BEGIN Task inputs

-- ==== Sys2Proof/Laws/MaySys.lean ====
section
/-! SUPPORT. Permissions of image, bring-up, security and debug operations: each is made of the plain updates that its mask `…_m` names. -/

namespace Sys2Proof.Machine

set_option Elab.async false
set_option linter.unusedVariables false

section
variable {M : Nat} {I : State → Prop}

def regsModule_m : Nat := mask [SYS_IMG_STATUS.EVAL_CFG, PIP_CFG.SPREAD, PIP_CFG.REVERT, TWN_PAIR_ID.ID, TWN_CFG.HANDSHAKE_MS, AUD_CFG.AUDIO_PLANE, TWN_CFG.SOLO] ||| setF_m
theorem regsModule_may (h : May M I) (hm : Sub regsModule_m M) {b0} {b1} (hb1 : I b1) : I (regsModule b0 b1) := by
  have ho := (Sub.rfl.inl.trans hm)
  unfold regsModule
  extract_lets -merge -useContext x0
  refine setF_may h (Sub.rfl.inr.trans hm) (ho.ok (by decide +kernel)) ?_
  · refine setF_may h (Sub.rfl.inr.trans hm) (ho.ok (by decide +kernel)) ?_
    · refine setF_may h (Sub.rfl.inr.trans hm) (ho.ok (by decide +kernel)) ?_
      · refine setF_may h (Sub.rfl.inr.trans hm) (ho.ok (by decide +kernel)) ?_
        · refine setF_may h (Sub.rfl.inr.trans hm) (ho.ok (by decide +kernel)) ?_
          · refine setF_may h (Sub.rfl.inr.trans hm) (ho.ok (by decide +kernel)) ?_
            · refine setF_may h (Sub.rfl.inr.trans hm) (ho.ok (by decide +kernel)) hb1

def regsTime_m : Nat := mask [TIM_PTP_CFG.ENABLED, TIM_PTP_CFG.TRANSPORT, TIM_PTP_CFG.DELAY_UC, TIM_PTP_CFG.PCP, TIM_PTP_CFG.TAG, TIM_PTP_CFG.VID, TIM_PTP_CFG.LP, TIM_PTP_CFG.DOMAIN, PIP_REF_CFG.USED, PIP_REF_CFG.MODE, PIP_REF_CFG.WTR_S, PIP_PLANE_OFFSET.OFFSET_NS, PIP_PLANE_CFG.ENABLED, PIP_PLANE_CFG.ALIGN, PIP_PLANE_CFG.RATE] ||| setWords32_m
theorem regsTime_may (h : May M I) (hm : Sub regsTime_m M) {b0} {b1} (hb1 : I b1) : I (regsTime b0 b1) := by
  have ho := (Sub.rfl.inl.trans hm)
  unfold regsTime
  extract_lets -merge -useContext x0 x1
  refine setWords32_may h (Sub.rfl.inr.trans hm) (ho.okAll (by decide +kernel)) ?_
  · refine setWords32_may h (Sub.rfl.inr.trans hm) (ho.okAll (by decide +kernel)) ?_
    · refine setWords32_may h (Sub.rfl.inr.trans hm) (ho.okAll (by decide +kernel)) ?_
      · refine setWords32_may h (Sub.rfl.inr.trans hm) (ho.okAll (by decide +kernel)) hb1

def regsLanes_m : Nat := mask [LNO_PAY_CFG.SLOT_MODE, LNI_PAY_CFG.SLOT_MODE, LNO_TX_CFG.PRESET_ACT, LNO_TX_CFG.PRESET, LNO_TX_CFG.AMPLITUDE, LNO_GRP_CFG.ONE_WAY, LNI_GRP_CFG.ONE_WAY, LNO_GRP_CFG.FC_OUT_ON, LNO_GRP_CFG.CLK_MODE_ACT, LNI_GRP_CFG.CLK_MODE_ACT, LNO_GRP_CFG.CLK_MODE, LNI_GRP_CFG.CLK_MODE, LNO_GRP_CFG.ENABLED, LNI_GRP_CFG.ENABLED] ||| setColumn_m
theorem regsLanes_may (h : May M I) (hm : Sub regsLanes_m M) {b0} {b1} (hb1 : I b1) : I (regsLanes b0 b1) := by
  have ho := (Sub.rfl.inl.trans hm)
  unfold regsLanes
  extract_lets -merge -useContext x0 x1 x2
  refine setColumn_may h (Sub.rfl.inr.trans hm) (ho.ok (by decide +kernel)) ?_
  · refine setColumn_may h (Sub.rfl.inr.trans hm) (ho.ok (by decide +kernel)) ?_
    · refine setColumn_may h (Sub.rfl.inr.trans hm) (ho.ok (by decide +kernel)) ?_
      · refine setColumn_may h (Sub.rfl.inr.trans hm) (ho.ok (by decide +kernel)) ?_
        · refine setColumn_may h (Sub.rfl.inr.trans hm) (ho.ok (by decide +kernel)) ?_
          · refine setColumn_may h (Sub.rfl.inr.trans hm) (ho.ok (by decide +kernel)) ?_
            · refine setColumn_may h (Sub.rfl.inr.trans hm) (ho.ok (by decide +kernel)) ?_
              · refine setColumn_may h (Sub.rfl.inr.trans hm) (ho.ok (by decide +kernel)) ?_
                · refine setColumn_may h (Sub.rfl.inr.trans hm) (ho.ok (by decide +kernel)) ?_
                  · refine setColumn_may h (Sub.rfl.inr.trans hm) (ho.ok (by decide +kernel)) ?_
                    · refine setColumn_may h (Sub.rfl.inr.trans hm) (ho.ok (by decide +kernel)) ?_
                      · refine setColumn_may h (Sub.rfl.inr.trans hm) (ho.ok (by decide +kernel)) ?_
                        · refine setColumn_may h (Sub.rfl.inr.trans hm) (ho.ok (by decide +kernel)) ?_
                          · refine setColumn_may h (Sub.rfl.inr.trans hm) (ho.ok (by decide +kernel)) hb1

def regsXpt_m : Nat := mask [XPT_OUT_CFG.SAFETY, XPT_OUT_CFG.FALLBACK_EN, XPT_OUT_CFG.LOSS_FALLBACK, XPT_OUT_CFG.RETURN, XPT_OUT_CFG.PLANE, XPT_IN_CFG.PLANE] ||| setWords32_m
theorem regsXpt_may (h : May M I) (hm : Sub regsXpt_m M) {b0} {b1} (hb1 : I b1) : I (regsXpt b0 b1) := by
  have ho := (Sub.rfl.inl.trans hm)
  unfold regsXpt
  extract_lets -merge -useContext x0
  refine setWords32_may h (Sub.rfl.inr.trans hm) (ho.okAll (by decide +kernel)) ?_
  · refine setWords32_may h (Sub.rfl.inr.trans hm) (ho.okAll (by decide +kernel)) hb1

END Task inputs

_Directions_
Output the data exactly, from the first line through the line that holds "set_option Elab.async false", so that no later line appears.

_Output for this task_
-- ==== Sys2Proof/Laws/MaySys.lean ====
section
/-! SUPPORT. Permissions of image, bring-up, security and debug operations: each is made of the plain updates that its mask `…_m` names. -/

namespace Sys2Proof.Machine

set_option Elab.async false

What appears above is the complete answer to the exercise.